Qian Bin, Soyer Orkun S, Neubig Richard R, Goldstein Richard A
Biophysics Research Division, University of Michigan, Ann Arbor, MI 48105, USA.
FEBS Lett. 2003 Nov 6;554(1-2):95-9. doi: 10.1016/s0014-5793(03)01112-8.
Related proteins with similar biological functions generally share common features, allowing us to extract the common sequence features. These common features enable us to build statistical models that can be used to classify proteins, to predict new members, and to study the sequence-function relationship of this protein function group. Although evolution underlies the basis of multiple sequence analysis methods, most methods ignore phylogenetic relationships and the evolutionary process in building these statistical models. Previously we have shown that a phylogenetic tree-based profile hidden Markov model (T-HMM) is superior in generating a profile for a group of similar proteins. In this study we used the method to generate common features of G protein-coupled receptors (GPCRs).
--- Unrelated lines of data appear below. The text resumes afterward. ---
/-- The reads are answered with their records and change nothing else; numbers out of range are BAD-ARGUMENT. -/
def Obligations.ReadsReportOnly : Prop :=
  ∀ (s : State) (p : PortId),
    (Admitted s p .readSeat →
      (∀ i : SeatId, exec (.readSeat p [seatByte i]) s = .next (s.answered p 0x03 .done (s.seatBytes i))) ∧
      (∀ b : Byte, b = 0 ∨ 192 < b.toNat →
        exec (.readSeat p [b]) s = .next (s.answered p 0x03 .badArgument []))) ∧
    (Admitted s p .readLink →
      (∀ l : LinkId, exec (.readLink p [byte1 l.val]) s = .next (s.answered p 0x04 .done (s.linkBytes l))) ∧
      (∀ b : Byte, 6 ≤ b.toNat → exec (.readLink p [b]) s = .next (s.answered p 0x04 .badArgument []))) ∧
    (Admitted s p .readStrangers → exec (.readStrangers p []) s = .next
      (s.answered p 0x05 .done (byte1 s.strangers.length :: s.strangers.flatMap Stranger.bytes))) ∧
    (Admitted s p .readParam →
      (∀ (b : Byte) (q : Param), paramOfId b.toNat = some q →
        exec (.readParam p [b]) s = .next (s.answered p 0x06 .done (b :: int16 (s.paramValue q)))) ∧
      (∀ b : Byte, paramOfId b.toNat = none →
        exec (.readParam p [b]) s = .next (s.answered p 0x06 .badArgument []))) ∧
    (Admitted s p .readRoster →
      (∀ a n : Byte, 1 ≤ n.toNat → n.toNat ≤ 6 → exec (.readRoster p [a, n]) s = .next
        (s.answered p 0x02 .done (byte1 s.alerts.roster.length ::
          byte1 (min n.toNat (s.alerts.roster.length - a.toNat)) ::
          ((s.alerts.roster.drop a.toNat).take n.toNat).flatMap (s.entryBytes p)))) ∧
      (∀ a n : Byte, n = 0 ∨ 6 < n.toNat →
        exec (.readRoster p [a, n]) s = .next (s.answered p 0x02 .badArgument [])))

/-- The seat record has 56 bytes, the link record 19, a roster entry 28, a stranger entry 15, and the seat record's
first fields stand where the layout puts them. -/
def Obligations.RecordLayouts : Prop :=
  (∀ (s : State) (i : SeatId), (s.seatBytes i).length = 56 ∧
    (s.seatBytes i).take 2 = [seatByte i, byte1 s.seats[i].state.code] ∧
    ((s.seatBytes i).drop 3).take 4 = bytes32 (s.seats[i].radio.getD 0) ∧
    ((s.seatBytes i).drop 13).take 4 = bytes32 (s.seats[i].lastHeard.getD 0) ∧
    ((s.seatBytes i).drop 40).take 3 =
      [byte1 s.mute[i].hold.code, byte1 s.mute[i].pattern.code, byte1 s.mute[i].order.code] ∧
    (s.seatBytes i).drop 47 = seatKinds.map fun k => (s.slot (.seat i k)).byte) ∧
  (∀ (s : State) (l : LinkId), (s.linkBytes l).length = 19 ∧
    (s.linkBytes l).take 3 = [byte1 l.val, byte1 (flag s.links[l].enable), byte1 s.links[l].state.code] ∧
    ((s.linkBytes l).drop 7).take 4 = bytes32 (s.links[l].identity.getD 0)) ∧
  (∀ (s : State) (p : PortId) (e : Entry), (s.entryBytes p e).length = 28 ∧
    (s.entryBytes p e).take 2 = nat16 e.tag ∧ ((s.entryBytes p e).drop 7).take 4 = bytes32 e.stamp) ∧
  (∀ x : Stranger, (Stranger.bytes x).length = 15 ∧ (Stranger.bytes x).take 4 = bytes32 x.radio)

/-! ## Acknowledgement and views -/

/-- ACK on a roster of LIVE entries: the port joins the ack sets in scope (a tag, a seat, a tagged range, every due
entry), the count is of entries newly acknowledged, and nothing is removed. The last acknowledgement an ENDED entry waits
for removes it: with nothing WAITING its place stays free, else the first WAITING condition is listed there; in every
scope the ENDED entries so acknowledged are removed one after the other, in roster order, on a tagged range seat by seat,
ascending. That a range reaches only the entries present when it is taken is the model's reading (log 25). A tag that no
entry holds is STALE; an unknown scope and a seat above 192 are BAD-ARGUMENT. -/
def Obligations.AckActs : Prop :=
  (∀ (s : State) (p : PortId), Admitted s p .ack →
     ((∀ e ∈ s.alerts.roster, e.phase = .live) →
       (∀ w : BitVec 16, AckAdds s p (3 :: bytes16 w) (s.due p)) ∧
       (∀ i : SeatId, AckAdds s p [2, 0, seatByte i] fun e => decide (e.source.seat? = some i)) ∧
       (∀ a b : SeatId, s.ports[p].tag = .range a b → AckAdds s p [2, 0, 0] fun e =>
         e.source.seat?.any fun i => decide (a ≤ i) && decide (i ≤ b)) ∧
       (∀ w : BitVec 16, (∃ e ∈ s.alerts.roster, e.tag = w.toNat) →
         AckAdds s p (1 :: bytes16 w) fun e => decide (e.tag = w.toNat))) ∧
     (∀ w : BitVec 16, (∀ e ∈ s.alerts.roster, e.tag ≠ w.toNat) →
       exec (.ack p (1 :: bytes16 w)) s = .next (s.answered p 0x10 .stale [])) ∧
     (∀ (b : Byte) (w : BitVec 16), b ≠ 1 → b ≠ 2 → b ≠ 3 →
       exec (.ack p (b :: bytes16 w)) s = .next (s.answered p 0x10 .badArgument [])) ∧
     (∀ w : BitVec 16, 192 < w.toNat →
       exec (.ack p (2 :: bytes16 w)) s = .next (s.answered p 0x10 .badArgument [])) ∧
     (RosterReady s 48 →
       (∀ w : BitVec 16, AckTaken s p (3 :: bytes16 w) [s.due p]) ∧
       (∀ i : SeatId, AckTaken s p [2, 0, seatByte i] [fun e => decide (e.source.seat? = some i)]) ∧
       (∀ a b : SeatId, s.ports[p].tag = .range a b → AckTaken s p [2, 0, 0]
         ((rangeSeats a b).map fun i e => decide (e.source.seat? = some i))) ∧
       (∀ w : BitVec 16, (∃ e ∈ s.alerts.roster, e.tag = w.toNat) →
         AckTaken s p (1 :: bytes16 w) [fun e => decide (e.tag = w.toNat)]))) ∧
  (∀ (s : State) (p : PortId) (pre post : List Entry) (e : Entry) (w : BitVec 16), Admitted s p .ack →
     s.alerts.roster = pre ++ e :: post → e.tag = w.toNat → e.isEnded = true → e.acks[p] = false →
     (∀ x ∈ pre ++ post, x.tag ≠ e.tag ∧ x.source ≠ e.source) →
     (∀ q : PortId, q ≠ p → s.due q e = true → e.acks[q] = true) →
     ((∀ src r, s.slot src = .raised r → r.listing ≠ .waiting) →
       ∃ t, exec (.ack p (1 :: bytes16 w)) s = .next t ∧ t.alerts = { s.alerts with roster := pre ++ post } ∧
         Answers s t p 0x10 .done [1] ∧ ChangesOnly [.alerts, .ports, .reminders, .lamps] s t) ∧
     (∀ src r, FirstWaiting s src r → (∀ x ∈ pre ++ post, x.source ≠ src) → RosterSound s →
       s.alerts.rankCounter < Config.maxRank →
       ∃ t, exec (.ack p (1 :: bytes16 w)) s = .next t ∧ EntryCreated s t (pre ++ post) src r ∧
         t.alerts.overflow = s.alerts.overflow ∧ (∀ other, other ≠ src → t.slot other = s.slot other) ∧
         (∀ q : PortId, t.attention[q] = (s.dueTo q src r.severity || s.attention[q])) ∧
         Answers s t p 0x10 .done [1] ∧ ChangesOnly [.alerts, .attention, .ports, .reminders, .lamps] s t))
The profile generated by T-HMM gives high accuracy in GPCR function classification, both by ligand and by coupled G protein.
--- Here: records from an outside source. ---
-- ==== Sys2Proof/Laws/Frames.lean ====
section
/-! SUPPORT. What each shared operation may change: one lemma for each, named `frame_<operation>`, and the composition of
frames. A proof cites these in place of unfolding the operation. -/

namespace Sys2Proof.Machine.Laws

open Sys2Proof Sys2Proof.Machine

variable {s t u : State} {V W : List Block}

/-! ## Composition -/

theorem frame_refl : ChangesOnly W s s := by
  intro b _; cases b <;> rfl

theorem frame_trans (h : ChangesOnly W s t) (k : ChangesOnly W t u) : ChangesOnly W s u := by
  intro b hb
  have h1 := h b hb
  have h2 := k b hb
  cases b <;> exact h2.trans h1

theorem frame_mono (h : ChangesOnly V s t) (hs : ∀ b ∈ V, b ∈ W) : ChangesOnly W s t :=
  fun b hb => h b fun hv => hb (hs b hv)

/-- A frame of fewer blocks after one of more. -/
theorem frame_then (h : ChangesOnly W s t) (k : ChangesOnly V t u) (hs : ∀ b ∈ V, b ∈ W) : ChangesOnly W s u :=
  frame_trans h (frame_mono k hs)

theorem frame_ite {c : Prop} [Decidable c] (h : ChangesOnly W s t) (k : ChangesOnly W s u) :
    ChangesOnly W s (if c then t else u) := by
  split <;> assumption

theorem frame_foldl {α : Type} (f : State → α → State) (xs : List α) (h : ∀ s x, ChangesOnly W s (f s x)) (s : State) :
    ChangesOnly W s (xs.foldl f s) := by
  induction xs generalizing s with
  | nil => exact frame_refl
  | cons x xs ih => exact frame_trans (h s x) (ih (f s x))

/-! ## Records -/

theorem frame_modLink (l : LinkId) (f : LinkRec → LinkRec) : ChangesOnly [.links] s (s.modLink l f) := by
  intro b h; cases b <;> first | rfl | exact absurd (by decide) h
theorem frame_modSeat (i : SeatId) (f : SeatRec → SeatRec) : ChangesOnly [.seats] s (s.modSeat i f) := by
  intro b h; cases b <;> first | rfl | exact absurd (by decide) h
theorem frame_modBattery (i : SeatId) (f : Battery → Battery) : ChangesOnly [.battery] s (s.modBattery i f) := by
  intro b h; cases b <;> first | rfl | exact absurd (by decide) h
theorem frame_modSignal (i : SeatId) (f : Signal → Signal) : ChangesOnly [.signal] s (s.modSignal i f) := by
  intro b h; cases b <;> first | rfl | exact absurd (by decide) h
theorem frame_modMute (i : SeatId) (f : Mute → Mute) : ChangesOnly [.mute] s (s.modMute i f) := by
  intro b h; cases b <;> first | rfl | exact absurd (by decide) h
theorem frame_modSync (i : SeatId) (f : SyncRec → SyncRec) : ChangesOnly [.syncs] s (s.modSync i f) := by
  intro b h; cases b <;> first | rfl | exact absurd (by decide) h
theorem frame_modMarkers (p : PortId) (f : Markers → Markers) : ChangesOnly [.markers] s (s.modMarkers p f) := by
  intro b h; cases b <;> first | rfl | exact absurd (by decide) h
theorem frame_modPort (p : PortId) (f : PortRec → PortRec) : ChangesOnly [.ports] s (s.modPort p f) := by
  intro b h; cases b <;> first | rfl | exact absurd (by decide) h
theorem frame_modReminder (p : PortId) (f : Reminder → Reminder) : ChangesOnly [.reminders] s (s.modReminder p f) := by
  intro b h; cases b <;> first | rfl | exact absurd (by decide) h
theorem frame_modLamp (m : LampId) (f : Lamp → Lamp) : ChangesOnly [.lamps] s (s.modLamp m f) := by
  intro b h; cases b <;> first | rfl | exact absurd (by decide) h
theorem frame_setSlot (src : Source) (x : Slot) : ChangesOnly [.alerts] s (s.setSlot src x) := by
  intro b h; cases b <;> first | rfl | exact absurd (by decide) h
theorem frame_setRoster (r : List Entry) : ChangesOnly [.alerts] s (s.setRoster r) := by
  intro b h; cases b <;> first | rfl | exact absurd (by decide) h
theorem frame_setListing (src : Source) (l : Listing) : ChangesOnly [.alerts] s (s.setListing src l) :=
  frame_setSlot _ _
theorem frame_attend (f : PortId → Bool) : ChangesOnly [.attention] s (s.attend f) := by
  intro b h; cases b <;> first | rfl | exact absurd (by decide) h
theorem frame_clearAttention (p : PortId) : ChangesOnly [.attention] s (s.clearAttention p) := by
  intro b h; cases b <;> first | rfl | exact absurd (by decide) h
theorem frame_setTag (p : PortId) (g : TagState) : ChangesOnly [.ports] s (s.setTag p g) := frame_modPort _ _
theorem frame_respond (p : PortId) (code : Byte) (r : Reply) : ChangesOnly [.ports] s (s.respond p code r) :=
  frame_modPort _ _
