-- ==== Sys2Proof/Tests/Slice0.lean ====
section
/-! SUPPORT. Tests: the well-formedness smoke, values the manual's examples give, and for every statement with
hypotheses a concrete state and operands that meet them (the theorems named `test_meets_<statement>`). -/

namespace Sys2Proof.Tests

open Sys2Proof Sys2Proof.Machine

/- One theorem at a time: each evaluation in the kernel waits for the ones before it, on a thread of its own. -/
set_option Elab.async false

/-! ## Well-formedness: each check refuses an ill-formed command -/

theorem test_wellFormed_accepts :
    (Instr.bind 1 [1, 0, 0, 3, 0xE9]).wellFormed = true ∧ (Instr.unknownRequest 0 0x99 []).wellFormed = true ∧
    (Instr.strangerAgingExpiry 1001).wellFormed = true ∧ (Instr.summary 0 (List.replicate 59 0)).wellFormed = true := by
  decide +kernel

theorem test_wellFormed_refuses_long_arguments :
    (Instr.summary 0 (List.replicate 60 0)).wellFormed = false ∧
    (Instr.unknownRequest 0 0x99 (List.replicate 60 0)).wellFormed = false := by decide +kernel

theorem test_wellFormed_refuses_known_code : (Instr.unknownRequest 0 0x10 []).wellFormed = false := by decide +kernel

theorem test_wellFormed_refuses_invalid_radio :
    (Instr.strangerAgingExpiry 0).wellFormed = false ∧ (Instr.strangerAgingExpiry 0xFFFFFFFF).wellFormed = false := by
  decide +kernel

theorem test_wellFormed_refuses_long_arrival :
    (Instr.arrivalWaiting 0 (.request 0x10 (List.replicate 60 0))).wellFormed = false := by decide +kernel

/-! ## The table gives no bits -/

theorem test_no_word_spells_a_command : decodeTableWord 8 0x5A = none := rfl

theorem test_withFetchWord : State.reset.withFetchWord 8 0x5A = State.reset := rfl

/-! ## Values the manual's examples give -/

/-- R170's example: the CRC of "123456789". -/
theorem test_crc : crc16 [0x31, 0x32, 0x33, 0x34, 0x35, 0x36, 0x37, 0x38, 0x39] = 0x29B1 := by decide +kernel

/-- R72's table. -/
theorem test_smooth : smooth (-800) (-950) = -818 ∧ smooth (-818) (-700) = -804 ∧ smooth (-804) (-810) = -804 ∧
    smooth (-1195) (-1200) = -1195 := by decide +kernel

/-- R59's and R60's examples. -/
theorem test_battery_arithmetic : averageDrain 1 1 = 1 ∧ averageDrain 4095 4080 = 4091 ∧
    remainingMinutes 0 40 = 0 ∧ remainingMinutes 63 1 = 999 := by decide +kernel

/-- R151's examples: 12..12, 12..16 and 9..32 are allowed; 12..19, 9..30 and 20..17 are not. -/
theorem test_ranges : rangeAllowed 11 11 = true ∧ rangeAllowed 11 15 = true ∧ rangeAllowed 8 31 = true ∧
    rangeAllowed 11 18 = false ∧ rangeAllowed 8 29 = false ∧ rangeAllowed 19 16 = false := by decide +kernel

/-! ## States -/

/-- READY, every link UP; the ports are CHAIR, DESK, MONITOR, OFF. -/
def ready : State :=
  { State.reset with
    part := .ready
    clock := 1000
    initTimer := none
    links := State.reset.links.map fun r => { r with state := .up, silence := some 15, slot := some 50 } }

/-- Seat 1 is bound to 1001 and ACTIVE, best heard on link 2. -/
def active : State :=
  { ready with
    seats := ready.seats.set 0
      { radio := some 1001, state := .active, lastBoot := some 3, lastFrame := some 100, bestLink := some 2,
        copies := 1, lastAudio := some .muted, lastHeard := some 990, quiet := false }
    signal := ready.signal.set 0 { Signal.fresh with strength := some (-800), history := [true], lossTimer := some 12 }
    battery := ready.battery.set 0 { Battery.fresh 40 with level := some 100, ref := 100, minutes := 40 } }

/-- `active` with another state of seat 1. -/
def inState (x : SeatState) : State := active.setSeatState 0 x

/-- A frame of radio 1001: boot count, frame count, format level, audio state. -/
def micFrame (boot : BitVec 8) (frame : BitVec 16) (format audio : Byte) : MicPayload :=
  ⟨1001, boot, frame, format, 0, 99, audio, 0⟩

/-- An open frame of a payload, heard by link 2 at −80 dBm. -/
def opened (m : MicPayload) : OpenFrame := ⟨m, -80, 2, [2], 6⟩

/-- The state with one open frame. -/
def withOpen (s : State) (m : MicPayload) : State := { s with openFrames := [opened m] }

/-- A port that sends a response. -/
def sending (s : State) (p : PortId) (r : Response) : State := s.modPort p fun q => { q with response := some r }

/-- A response without result bytes. -/
def answer (restarts : Bool) : Response := ⟨0x3F, .done, false, [], restarts⟩

/-- The hypotheses of `Admitted`, as a test that evaluates. -/
def meets (s : State) (p : PortId) (r : Request) : Bool :=
  s.part == .ready && !s.ports[p].inBreak && s.ports[p].response.isNone && r.permits s.ports[p].role

theorem admitted_of_meets {s : State} {p : PortId} {r : Request} (h : meets s p r = true) : Admitted s p r := by
  simp only [meets, Bool.and_eq_true, beq_iff_eq, Bool.not_eq_true', Option.isNone_iff_eq_none] at h
  exact ⟨h.1.1.1, h.1.1.2, h.1.2, h.2⟩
具有相似生物学功能的相关蛋白质通常具有共同特征,这使我们能够提取共同的序列特征。这些共同特征使我们能够构建统计模型,用于蛋白质分类、预测新成员以及研究该蛋白质功能组的序列-功能关系。尽管进化是多序列分析方法的基础,但大多数方法在构建这些统计模型时忽略了系统发育关系和进化过程。此前我们已经表明,基于系统发育树的轮廓隐马尔可夫模型(T-HMM)在为一组相似蛋白质生成轮廓方面更具优势。在本研究中,我们使用该方法生成G蛋白偶联受体(GPCR)的共同特征。T-HMM生成的轮廓在GPCR功能分类方面具有很高的准确性,无论是按配体还是按偶联的G蛋白进行分类。